TASK DESCRIPTION:
Your job with the data below: print everything from the line that holds "if off % n ≠" down to the line that holds "def State.regionCheck (s", ends included, exactly, and nothing else.

=== DATASET EXCERPTS ===

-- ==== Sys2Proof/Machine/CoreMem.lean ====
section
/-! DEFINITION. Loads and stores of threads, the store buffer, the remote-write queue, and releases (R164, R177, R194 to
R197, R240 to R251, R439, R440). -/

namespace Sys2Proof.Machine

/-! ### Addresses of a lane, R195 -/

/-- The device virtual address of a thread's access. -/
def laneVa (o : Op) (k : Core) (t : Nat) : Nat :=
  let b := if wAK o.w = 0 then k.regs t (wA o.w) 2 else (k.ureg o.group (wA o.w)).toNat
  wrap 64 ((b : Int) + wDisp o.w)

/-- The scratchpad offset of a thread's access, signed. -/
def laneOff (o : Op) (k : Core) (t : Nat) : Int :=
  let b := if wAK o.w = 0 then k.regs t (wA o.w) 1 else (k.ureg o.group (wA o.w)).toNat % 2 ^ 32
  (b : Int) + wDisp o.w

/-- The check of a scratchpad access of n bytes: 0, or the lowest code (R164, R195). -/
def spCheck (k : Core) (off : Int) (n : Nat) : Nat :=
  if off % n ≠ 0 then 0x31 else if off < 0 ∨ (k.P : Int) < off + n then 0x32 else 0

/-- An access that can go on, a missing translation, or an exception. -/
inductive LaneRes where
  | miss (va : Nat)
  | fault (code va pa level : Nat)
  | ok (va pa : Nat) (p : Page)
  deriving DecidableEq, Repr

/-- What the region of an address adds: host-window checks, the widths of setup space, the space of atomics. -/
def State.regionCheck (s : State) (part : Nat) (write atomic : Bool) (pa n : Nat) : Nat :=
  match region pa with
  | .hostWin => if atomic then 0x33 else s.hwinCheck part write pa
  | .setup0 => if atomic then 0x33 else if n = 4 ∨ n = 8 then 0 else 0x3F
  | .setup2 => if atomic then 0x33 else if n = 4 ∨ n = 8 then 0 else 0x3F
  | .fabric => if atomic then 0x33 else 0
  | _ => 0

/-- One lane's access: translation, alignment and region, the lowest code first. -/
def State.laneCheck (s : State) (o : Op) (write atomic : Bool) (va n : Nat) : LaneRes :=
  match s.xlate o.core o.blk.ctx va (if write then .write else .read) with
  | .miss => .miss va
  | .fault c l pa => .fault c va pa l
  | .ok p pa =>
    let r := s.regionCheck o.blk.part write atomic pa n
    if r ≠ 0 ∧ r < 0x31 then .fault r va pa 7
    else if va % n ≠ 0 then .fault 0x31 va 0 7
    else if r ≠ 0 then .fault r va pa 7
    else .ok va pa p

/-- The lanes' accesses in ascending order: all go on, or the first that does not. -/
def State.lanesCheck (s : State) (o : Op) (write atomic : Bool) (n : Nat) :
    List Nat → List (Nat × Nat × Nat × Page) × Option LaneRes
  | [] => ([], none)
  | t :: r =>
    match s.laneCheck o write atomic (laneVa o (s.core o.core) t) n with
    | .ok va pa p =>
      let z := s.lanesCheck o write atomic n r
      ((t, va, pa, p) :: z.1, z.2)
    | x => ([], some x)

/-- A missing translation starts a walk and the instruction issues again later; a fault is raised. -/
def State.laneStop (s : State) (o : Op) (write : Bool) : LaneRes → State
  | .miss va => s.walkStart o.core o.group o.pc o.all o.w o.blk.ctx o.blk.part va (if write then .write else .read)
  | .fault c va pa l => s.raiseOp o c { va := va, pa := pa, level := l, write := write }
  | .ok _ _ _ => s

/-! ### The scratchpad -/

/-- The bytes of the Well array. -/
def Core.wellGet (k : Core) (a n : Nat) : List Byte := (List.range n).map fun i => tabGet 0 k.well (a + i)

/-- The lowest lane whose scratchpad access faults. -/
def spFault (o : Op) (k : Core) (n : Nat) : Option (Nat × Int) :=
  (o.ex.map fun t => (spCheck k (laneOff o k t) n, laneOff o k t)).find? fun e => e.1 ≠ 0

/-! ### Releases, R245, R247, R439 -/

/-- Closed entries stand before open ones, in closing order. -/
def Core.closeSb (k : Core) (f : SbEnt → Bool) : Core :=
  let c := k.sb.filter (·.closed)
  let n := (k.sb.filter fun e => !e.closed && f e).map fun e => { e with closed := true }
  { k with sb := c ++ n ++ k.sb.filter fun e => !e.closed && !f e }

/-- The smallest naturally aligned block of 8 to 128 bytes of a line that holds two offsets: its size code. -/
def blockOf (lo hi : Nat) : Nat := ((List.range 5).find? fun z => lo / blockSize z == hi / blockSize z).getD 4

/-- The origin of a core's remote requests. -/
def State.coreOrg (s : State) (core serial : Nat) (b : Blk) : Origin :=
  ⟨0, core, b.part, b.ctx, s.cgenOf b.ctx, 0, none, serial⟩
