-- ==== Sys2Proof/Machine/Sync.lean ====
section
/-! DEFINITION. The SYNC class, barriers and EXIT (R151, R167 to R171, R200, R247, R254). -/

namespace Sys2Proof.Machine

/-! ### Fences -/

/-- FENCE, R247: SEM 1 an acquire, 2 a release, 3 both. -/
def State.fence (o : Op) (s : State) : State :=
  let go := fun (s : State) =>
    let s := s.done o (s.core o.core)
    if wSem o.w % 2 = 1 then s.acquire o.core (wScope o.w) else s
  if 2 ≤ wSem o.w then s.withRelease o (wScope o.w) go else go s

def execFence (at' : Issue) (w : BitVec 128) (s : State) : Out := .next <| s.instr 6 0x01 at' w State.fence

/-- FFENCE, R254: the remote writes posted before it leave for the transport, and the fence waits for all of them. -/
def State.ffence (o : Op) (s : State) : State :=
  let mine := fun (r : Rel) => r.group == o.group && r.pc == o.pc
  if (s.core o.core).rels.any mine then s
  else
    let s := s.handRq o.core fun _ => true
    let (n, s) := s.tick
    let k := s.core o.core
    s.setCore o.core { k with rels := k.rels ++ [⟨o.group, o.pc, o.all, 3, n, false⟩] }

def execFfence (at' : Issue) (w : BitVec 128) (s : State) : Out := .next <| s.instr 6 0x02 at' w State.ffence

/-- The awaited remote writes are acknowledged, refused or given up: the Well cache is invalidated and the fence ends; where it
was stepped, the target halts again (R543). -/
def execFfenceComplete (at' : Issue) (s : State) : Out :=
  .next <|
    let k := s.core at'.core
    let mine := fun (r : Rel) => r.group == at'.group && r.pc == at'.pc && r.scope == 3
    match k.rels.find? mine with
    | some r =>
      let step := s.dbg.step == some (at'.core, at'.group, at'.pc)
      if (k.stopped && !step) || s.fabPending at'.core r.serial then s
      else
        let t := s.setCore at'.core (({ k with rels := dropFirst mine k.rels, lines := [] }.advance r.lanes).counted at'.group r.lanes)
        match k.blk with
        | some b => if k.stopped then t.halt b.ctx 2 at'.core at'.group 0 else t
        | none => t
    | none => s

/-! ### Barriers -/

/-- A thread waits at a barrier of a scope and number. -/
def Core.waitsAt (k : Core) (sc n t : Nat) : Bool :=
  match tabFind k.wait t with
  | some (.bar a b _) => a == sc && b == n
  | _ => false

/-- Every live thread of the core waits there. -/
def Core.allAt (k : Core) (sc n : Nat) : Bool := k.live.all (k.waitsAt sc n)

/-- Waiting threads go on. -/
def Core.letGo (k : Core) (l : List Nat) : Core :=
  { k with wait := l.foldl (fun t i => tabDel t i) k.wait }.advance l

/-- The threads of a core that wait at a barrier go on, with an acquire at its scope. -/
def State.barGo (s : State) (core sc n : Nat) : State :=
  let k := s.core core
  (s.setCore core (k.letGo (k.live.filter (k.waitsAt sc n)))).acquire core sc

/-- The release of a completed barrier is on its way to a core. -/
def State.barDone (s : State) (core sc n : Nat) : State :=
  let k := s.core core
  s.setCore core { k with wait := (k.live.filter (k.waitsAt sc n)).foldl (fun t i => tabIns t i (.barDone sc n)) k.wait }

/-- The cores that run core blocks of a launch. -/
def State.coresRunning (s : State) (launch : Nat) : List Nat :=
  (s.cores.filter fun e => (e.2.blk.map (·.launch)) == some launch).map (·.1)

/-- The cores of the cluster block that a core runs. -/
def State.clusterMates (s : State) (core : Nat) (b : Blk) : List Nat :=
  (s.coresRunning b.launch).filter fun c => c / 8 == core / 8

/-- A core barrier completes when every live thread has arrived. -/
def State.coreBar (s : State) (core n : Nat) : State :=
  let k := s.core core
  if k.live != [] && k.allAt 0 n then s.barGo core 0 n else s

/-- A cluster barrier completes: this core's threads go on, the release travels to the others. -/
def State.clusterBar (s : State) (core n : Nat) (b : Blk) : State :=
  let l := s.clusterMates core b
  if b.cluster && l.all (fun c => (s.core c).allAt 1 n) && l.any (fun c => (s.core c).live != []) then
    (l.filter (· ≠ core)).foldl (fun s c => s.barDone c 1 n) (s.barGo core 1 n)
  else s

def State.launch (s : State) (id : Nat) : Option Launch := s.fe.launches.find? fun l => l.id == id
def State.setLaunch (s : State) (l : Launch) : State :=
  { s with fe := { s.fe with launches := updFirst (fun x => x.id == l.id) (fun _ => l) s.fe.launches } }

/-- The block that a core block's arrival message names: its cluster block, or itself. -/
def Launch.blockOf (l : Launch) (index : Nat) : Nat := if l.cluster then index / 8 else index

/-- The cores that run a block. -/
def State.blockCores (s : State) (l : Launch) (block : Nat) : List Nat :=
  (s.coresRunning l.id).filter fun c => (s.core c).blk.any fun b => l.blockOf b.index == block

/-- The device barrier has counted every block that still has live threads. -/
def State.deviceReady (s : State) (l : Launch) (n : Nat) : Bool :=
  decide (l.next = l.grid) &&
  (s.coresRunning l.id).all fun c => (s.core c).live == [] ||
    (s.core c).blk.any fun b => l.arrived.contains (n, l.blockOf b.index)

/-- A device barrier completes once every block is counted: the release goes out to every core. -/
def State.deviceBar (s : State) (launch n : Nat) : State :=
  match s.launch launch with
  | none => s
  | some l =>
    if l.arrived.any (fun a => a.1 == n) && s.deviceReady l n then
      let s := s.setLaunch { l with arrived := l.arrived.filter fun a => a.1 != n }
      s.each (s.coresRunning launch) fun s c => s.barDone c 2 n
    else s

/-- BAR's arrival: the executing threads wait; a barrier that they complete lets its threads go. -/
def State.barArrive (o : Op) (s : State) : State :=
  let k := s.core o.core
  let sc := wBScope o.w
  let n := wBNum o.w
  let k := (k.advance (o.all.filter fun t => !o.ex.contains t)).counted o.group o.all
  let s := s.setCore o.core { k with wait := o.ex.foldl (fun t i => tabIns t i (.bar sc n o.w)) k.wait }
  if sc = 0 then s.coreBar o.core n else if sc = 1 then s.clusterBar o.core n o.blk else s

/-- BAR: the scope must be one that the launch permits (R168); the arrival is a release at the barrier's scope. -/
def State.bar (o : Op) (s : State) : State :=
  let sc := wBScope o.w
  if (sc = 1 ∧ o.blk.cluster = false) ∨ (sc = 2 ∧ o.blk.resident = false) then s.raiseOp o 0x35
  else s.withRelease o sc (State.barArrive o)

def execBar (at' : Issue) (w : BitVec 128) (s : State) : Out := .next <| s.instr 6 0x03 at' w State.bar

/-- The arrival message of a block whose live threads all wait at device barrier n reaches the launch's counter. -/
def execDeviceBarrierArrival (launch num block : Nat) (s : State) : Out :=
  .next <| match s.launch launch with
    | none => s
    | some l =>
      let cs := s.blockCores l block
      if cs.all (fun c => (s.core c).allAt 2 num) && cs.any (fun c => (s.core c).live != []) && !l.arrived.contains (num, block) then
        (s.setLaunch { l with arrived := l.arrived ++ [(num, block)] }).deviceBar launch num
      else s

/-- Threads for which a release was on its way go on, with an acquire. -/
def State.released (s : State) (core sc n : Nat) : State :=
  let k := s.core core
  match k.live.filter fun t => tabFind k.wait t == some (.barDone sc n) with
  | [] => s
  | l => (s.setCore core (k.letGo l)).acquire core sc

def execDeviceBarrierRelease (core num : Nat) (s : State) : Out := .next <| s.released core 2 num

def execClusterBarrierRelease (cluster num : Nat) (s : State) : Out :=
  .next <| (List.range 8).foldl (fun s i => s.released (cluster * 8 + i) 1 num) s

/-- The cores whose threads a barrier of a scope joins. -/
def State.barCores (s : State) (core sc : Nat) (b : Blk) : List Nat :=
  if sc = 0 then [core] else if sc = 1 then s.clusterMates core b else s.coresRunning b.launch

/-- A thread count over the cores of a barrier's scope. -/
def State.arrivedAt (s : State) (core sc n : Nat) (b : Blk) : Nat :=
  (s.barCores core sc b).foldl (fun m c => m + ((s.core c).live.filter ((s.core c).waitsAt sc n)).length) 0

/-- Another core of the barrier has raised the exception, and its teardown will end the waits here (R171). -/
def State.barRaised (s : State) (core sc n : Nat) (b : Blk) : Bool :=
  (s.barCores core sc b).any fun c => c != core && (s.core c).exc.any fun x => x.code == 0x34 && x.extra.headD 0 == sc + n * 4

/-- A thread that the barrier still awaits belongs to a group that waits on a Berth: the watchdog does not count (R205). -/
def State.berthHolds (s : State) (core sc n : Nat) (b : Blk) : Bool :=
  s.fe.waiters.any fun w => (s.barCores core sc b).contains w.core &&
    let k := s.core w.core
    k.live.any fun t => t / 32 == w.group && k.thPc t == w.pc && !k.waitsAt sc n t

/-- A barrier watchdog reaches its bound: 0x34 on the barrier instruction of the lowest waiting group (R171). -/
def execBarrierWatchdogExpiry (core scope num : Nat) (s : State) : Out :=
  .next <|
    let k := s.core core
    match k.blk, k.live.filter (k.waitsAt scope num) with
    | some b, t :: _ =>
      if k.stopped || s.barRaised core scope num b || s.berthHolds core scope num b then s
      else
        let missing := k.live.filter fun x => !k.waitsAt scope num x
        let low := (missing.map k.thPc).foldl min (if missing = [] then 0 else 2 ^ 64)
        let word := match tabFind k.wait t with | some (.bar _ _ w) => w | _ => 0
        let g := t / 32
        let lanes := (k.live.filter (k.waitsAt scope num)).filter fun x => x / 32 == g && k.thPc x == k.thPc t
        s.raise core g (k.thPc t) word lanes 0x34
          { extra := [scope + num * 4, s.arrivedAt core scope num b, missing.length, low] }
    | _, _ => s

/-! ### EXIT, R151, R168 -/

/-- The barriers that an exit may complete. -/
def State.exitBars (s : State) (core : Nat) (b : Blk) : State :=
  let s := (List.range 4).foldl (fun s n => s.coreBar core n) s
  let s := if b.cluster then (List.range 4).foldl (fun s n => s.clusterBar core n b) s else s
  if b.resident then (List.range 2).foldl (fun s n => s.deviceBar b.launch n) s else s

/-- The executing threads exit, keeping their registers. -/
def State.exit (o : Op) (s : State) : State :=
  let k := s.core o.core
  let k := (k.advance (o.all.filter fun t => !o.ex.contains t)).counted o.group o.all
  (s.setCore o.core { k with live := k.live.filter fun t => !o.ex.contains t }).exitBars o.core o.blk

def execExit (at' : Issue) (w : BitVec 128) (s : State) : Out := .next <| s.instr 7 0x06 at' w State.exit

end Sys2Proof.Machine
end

===

REPLY TO THE TASK:
  if off % n ≠ 0 then 0x31 else if off < 0 ∨ (k.P : Int) < off + n then 0x32 else 0

/-- An access that can go on, a missing translation, or an exception. -/
inductive LaneRes where
  | miss (va : Nat)
  | fault (code va pa level : Nat)
  | ok (va pa : Nat) (p : Page)
  deriving DecidableEq, Repr

/-- What the region of an address adds: host-window checks, the widths of setup space, the space of atomics. -/
def State.regionCheck (s : State) (part : Nat) (write atomic : Bool) (pa n : Nat) : Nat :=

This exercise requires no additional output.